-------- SUPPLIED MATERIAL --------
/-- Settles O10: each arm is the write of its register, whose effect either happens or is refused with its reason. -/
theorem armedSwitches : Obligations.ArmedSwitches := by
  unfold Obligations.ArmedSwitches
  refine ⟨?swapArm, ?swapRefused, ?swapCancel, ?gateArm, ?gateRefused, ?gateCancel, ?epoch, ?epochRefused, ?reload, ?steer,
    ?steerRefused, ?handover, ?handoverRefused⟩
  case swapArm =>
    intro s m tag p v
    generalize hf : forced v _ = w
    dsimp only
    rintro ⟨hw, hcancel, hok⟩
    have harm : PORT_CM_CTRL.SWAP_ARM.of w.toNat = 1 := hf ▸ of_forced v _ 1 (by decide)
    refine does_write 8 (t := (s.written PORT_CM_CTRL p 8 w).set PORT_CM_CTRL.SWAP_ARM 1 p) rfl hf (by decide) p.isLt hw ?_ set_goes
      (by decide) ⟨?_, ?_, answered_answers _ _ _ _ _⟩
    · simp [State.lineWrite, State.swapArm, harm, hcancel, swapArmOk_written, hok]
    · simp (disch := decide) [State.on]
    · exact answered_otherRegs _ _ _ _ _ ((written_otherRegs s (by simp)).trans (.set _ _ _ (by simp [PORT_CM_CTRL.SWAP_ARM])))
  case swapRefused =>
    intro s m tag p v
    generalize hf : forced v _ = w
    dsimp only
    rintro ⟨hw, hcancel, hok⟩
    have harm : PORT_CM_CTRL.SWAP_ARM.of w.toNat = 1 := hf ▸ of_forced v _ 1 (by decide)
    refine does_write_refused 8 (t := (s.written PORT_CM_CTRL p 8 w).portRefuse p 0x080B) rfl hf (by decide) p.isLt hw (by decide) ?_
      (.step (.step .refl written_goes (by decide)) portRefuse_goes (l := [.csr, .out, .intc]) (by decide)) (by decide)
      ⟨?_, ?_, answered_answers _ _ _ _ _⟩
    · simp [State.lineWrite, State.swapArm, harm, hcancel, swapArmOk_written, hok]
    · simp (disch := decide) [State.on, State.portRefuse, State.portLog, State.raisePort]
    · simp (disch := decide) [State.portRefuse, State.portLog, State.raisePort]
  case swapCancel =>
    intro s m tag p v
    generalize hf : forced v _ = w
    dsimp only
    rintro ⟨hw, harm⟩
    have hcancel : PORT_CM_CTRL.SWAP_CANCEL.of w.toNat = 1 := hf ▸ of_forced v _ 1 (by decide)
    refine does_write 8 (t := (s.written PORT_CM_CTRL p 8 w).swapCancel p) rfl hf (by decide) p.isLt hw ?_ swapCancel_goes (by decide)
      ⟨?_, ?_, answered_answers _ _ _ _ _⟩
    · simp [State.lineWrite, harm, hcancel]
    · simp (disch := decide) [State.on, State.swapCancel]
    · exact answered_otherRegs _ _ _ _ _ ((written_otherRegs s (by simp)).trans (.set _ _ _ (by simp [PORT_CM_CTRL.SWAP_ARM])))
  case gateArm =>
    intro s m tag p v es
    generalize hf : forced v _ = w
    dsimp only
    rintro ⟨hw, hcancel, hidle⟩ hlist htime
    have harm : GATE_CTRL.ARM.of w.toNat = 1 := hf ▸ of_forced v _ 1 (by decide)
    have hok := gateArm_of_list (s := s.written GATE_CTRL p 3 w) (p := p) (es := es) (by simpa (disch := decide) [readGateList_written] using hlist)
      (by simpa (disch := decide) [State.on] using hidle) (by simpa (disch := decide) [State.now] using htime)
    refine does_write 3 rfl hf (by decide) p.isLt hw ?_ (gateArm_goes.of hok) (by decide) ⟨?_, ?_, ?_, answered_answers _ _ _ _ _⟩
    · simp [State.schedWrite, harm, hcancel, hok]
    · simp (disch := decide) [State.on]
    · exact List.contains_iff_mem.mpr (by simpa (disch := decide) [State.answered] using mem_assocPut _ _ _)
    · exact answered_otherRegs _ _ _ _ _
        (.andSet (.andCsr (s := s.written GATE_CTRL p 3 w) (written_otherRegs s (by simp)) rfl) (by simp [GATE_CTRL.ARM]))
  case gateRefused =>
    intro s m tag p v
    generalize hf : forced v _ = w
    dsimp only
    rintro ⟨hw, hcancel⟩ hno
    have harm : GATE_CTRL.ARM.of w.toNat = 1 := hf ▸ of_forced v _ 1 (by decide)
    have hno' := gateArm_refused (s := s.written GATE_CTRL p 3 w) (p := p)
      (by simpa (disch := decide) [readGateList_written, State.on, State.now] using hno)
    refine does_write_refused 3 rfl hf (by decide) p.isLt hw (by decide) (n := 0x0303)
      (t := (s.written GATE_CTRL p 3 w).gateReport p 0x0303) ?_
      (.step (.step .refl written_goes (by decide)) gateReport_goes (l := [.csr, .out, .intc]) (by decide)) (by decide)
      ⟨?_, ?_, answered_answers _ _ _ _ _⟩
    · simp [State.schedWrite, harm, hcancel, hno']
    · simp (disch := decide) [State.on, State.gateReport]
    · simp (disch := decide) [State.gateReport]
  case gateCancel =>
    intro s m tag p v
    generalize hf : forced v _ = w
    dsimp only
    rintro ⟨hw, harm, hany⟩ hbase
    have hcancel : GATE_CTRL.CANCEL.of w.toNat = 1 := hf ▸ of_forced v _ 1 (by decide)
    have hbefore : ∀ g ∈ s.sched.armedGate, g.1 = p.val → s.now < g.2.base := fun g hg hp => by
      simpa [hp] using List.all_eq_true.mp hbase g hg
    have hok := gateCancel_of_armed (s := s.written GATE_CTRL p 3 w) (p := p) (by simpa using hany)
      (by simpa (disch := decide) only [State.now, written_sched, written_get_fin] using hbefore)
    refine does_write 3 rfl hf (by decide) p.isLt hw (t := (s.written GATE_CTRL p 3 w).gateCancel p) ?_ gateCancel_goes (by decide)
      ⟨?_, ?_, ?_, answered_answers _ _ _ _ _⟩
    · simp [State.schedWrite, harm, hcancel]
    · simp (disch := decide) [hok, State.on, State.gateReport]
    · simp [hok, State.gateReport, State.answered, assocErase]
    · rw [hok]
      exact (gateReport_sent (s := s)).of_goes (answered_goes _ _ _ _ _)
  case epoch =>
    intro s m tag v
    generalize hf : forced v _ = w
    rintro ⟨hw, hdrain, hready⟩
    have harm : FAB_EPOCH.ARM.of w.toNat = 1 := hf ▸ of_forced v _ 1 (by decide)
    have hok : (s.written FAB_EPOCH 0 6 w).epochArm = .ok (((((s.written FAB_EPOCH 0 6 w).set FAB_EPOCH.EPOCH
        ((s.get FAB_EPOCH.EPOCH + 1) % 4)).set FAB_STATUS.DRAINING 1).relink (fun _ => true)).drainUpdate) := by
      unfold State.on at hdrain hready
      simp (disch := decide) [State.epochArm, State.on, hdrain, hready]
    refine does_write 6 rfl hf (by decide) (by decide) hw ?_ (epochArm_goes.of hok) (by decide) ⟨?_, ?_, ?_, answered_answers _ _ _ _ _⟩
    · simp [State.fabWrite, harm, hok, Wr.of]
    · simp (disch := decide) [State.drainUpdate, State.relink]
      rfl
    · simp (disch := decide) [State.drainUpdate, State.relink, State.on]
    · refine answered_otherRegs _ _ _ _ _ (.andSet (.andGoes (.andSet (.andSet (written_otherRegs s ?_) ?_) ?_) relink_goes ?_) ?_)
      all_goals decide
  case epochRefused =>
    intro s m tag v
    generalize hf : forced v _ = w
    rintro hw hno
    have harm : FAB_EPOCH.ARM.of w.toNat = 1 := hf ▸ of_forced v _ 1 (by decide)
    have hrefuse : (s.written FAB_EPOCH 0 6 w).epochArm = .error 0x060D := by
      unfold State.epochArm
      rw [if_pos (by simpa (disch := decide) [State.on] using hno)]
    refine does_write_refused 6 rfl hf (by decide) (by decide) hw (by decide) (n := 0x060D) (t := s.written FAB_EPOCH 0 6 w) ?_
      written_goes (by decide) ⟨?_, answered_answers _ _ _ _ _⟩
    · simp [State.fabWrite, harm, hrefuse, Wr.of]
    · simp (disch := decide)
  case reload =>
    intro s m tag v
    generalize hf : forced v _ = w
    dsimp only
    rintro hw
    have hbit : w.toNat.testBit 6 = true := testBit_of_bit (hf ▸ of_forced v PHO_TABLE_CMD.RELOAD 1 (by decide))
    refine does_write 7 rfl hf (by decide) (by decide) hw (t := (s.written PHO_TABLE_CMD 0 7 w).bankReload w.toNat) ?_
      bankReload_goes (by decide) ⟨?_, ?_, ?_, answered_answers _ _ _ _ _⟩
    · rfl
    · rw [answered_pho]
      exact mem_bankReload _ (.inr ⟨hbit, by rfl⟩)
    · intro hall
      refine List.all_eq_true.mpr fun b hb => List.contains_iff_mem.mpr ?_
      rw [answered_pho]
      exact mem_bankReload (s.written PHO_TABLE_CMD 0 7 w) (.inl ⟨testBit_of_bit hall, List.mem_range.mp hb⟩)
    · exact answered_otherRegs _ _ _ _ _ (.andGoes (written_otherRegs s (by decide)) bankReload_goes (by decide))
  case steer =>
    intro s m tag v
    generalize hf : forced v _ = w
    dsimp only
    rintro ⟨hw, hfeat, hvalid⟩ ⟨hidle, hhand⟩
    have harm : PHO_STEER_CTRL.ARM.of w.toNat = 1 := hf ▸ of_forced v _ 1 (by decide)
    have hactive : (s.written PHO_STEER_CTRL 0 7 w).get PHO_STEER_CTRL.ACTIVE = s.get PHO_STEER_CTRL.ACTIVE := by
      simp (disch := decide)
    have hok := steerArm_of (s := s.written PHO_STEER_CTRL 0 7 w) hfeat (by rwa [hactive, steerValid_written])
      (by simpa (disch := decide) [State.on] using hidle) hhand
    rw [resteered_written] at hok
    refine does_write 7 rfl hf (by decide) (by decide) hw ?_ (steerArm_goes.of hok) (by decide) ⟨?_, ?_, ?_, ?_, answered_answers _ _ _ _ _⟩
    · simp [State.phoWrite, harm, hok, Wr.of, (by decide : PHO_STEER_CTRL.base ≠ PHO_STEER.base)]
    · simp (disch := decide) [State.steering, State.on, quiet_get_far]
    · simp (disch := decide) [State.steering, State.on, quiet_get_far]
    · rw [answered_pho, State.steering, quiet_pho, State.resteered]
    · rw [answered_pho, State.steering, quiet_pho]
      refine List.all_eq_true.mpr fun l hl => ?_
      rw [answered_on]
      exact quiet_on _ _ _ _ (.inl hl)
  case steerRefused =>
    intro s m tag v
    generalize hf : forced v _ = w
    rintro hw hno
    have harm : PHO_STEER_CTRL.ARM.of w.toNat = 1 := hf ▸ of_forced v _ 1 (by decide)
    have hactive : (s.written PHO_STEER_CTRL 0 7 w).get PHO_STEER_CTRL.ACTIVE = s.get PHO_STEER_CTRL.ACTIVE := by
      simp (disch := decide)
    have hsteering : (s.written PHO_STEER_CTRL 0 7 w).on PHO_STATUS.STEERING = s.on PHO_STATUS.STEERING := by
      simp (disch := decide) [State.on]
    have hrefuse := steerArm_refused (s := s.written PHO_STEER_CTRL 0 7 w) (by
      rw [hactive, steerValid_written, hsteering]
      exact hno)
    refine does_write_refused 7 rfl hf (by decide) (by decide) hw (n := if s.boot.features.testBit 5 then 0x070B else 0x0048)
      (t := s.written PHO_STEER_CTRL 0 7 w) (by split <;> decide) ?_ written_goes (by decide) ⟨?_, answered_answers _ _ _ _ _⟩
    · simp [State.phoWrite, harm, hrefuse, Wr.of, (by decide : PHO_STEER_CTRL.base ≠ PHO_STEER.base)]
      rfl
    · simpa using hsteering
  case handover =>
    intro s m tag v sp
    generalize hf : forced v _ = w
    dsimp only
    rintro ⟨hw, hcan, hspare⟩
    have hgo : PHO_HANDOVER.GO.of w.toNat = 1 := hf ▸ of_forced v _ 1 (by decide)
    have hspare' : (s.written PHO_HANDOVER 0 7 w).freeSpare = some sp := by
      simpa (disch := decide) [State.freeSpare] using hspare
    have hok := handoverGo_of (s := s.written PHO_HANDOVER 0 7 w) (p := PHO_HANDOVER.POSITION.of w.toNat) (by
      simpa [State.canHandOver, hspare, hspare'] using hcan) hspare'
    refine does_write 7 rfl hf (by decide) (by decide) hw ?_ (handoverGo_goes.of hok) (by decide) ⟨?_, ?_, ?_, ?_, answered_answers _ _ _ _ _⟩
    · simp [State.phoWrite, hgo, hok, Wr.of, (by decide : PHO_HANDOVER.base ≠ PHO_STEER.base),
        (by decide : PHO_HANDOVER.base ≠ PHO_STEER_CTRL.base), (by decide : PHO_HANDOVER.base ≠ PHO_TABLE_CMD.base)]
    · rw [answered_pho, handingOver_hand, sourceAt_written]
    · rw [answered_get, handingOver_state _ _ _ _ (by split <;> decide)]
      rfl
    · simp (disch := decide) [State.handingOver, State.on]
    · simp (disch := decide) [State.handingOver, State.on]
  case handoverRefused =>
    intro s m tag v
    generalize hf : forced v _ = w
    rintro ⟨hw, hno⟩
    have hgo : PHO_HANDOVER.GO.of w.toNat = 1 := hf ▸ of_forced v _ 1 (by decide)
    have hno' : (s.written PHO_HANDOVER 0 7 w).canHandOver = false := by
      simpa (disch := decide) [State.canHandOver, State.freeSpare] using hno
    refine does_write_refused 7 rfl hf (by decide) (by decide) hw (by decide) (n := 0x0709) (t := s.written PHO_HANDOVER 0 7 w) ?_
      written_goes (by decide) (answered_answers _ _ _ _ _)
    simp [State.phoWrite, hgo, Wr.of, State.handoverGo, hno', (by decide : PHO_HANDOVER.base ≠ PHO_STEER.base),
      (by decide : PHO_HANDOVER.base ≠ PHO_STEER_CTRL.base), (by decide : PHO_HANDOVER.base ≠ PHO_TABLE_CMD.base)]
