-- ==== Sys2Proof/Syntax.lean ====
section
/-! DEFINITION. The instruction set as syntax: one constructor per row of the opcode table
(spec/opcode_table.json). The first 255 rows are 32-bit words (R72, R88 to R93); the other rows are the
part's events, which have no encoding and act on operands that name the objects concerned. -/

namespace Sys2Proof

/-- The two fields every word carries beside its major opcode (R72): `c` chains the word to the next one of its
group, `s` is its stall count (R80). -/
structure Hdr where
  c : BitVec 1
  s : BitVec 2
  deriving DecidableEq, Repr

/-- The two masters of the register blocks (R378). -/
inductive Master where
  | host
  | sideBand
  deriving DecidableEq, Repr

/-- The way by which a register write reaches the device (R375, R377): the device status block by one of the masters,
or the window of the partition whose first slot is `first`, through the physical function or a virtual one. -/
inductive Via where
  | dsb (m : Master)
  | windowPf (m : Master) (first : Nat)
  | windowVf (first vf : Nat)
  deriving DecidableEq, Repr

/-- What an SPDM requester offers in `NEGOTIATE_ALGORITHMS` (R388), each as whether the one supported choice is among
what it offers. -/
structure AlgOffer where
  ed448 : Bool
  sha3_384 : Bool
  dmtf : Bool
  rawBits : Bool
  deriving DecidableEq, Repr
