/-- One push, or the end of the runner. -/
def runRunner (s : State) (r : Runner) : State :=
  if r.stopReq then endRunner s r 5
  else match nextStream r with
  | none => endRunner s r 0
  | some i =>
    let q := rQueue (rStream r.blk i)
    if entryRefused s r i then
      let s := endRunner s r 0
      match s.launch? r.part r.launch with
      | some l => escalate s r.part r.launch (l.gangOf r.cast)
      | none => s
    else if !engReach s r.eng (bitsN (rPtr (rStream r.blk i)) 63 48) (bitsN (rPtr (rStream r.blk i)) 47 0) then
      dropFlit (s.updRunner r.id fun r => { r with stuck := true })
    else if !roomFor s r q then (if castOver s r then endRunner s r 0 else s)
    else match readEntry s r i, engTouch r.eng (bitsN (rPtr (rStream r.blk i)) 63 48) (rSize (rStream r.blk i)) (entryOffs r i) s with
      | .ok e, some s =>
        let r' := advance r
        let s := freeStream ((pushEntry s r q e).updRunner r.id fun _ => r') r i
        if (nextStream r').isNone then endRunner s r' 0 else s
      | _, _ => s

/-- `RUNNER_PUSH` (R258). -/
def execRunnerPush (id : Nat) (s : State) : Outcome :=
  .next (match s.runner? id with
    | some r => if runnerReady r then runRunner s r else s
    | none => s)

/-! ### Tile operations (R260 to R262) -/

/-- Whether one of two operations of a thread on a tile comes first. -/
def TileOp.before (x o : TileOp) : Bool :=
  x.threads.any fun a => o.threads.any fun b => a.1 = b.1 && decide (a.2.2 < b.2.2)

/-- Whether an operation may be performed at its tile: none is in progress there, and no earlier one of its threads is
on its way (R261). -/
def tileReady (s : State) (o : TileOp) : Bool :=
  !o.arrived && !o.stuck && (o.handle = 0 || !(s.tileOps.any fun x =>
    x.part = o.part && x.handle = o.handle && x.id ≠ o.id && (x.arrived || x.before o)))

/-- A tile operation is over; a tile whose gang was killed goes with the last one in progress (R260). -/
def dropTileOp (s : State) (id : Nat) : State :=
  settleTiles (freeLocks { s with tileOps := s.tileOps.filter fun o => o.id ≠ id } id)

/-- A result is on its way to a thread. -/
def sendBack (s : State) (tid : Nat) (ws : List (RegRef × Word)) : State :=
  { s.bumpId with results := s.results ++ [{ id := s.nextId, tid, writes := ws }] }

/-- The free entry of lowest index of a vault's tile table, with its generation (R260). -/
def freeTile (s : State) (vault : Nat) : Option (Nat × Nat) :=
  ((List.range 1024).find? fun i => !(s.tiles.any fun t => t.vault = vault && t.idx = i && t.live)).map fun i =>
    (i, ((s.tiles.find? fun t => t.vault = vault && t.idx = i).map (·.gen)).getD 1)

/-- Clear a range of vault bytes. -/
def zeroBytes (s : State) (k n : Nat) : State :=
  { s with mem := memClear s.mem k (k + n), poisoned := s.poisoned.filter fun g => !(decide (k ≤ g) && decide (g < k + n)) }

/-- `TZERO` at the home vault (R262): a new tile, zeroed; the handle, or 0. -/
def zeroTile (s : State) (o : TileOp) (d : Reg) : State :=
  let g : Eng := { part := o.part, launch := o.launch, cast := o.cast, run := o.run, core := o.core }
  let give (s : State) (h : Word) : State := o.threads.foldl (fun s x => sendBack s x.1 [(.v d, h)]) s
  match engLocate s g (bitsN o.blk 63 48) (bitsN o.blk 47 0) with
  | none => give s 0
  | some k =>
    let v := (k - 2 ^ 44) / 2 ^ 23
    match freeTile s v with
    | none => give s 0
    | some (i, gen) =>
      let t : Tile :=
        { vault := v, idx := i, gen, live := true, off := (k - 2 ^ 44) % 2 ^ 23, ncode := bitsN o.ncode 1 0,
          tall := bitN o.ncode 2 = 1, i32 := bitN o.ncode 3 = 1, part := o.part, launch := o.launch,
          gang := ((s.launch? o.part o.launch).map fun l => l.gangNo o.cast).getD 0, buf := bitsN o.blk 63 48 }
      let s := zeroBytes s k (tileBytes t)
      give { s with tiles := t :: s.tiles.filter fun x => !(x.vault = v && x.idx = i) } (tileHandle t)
--------
In the entries above, find the line with "(t := (s.written GATE_CTRL p 3 w).gateReport" and the line with "have hcancel : GATE_CTRL.CANCEL.of", then set down exactly those two and every line between them, nothing else.

SOLUTION FOR THIS EXERCISE
      (t := (s.written GATE_CTRL p 3 w).gateReport p 0x0303) ?_
      (.step (.step .refl written_goes (by decide)) gateReport_goes (l := [.csr, .out, .intc]) (by decide)) (by decide)
      ⟨?_, ?_, answered_answers _ _ _ _ _⟩
    · simp [State.schedWrite, harm, hcancel, hno']
    · simp (disch := decide) [State.on, State.gateReport]
    · simp (disch := decide) [State.gateReport]
  case gateCancel =>
    intro s m tag p v
    generalize hf : forced v _ = w
    dsimp only
    rintro ⟨hw, harm, hany⟩ hbase
    have hcancel : GATE_CTRL.CANCEL.of w.toNat = 1 := hf ▸ of_forced v _ 1 (by decide)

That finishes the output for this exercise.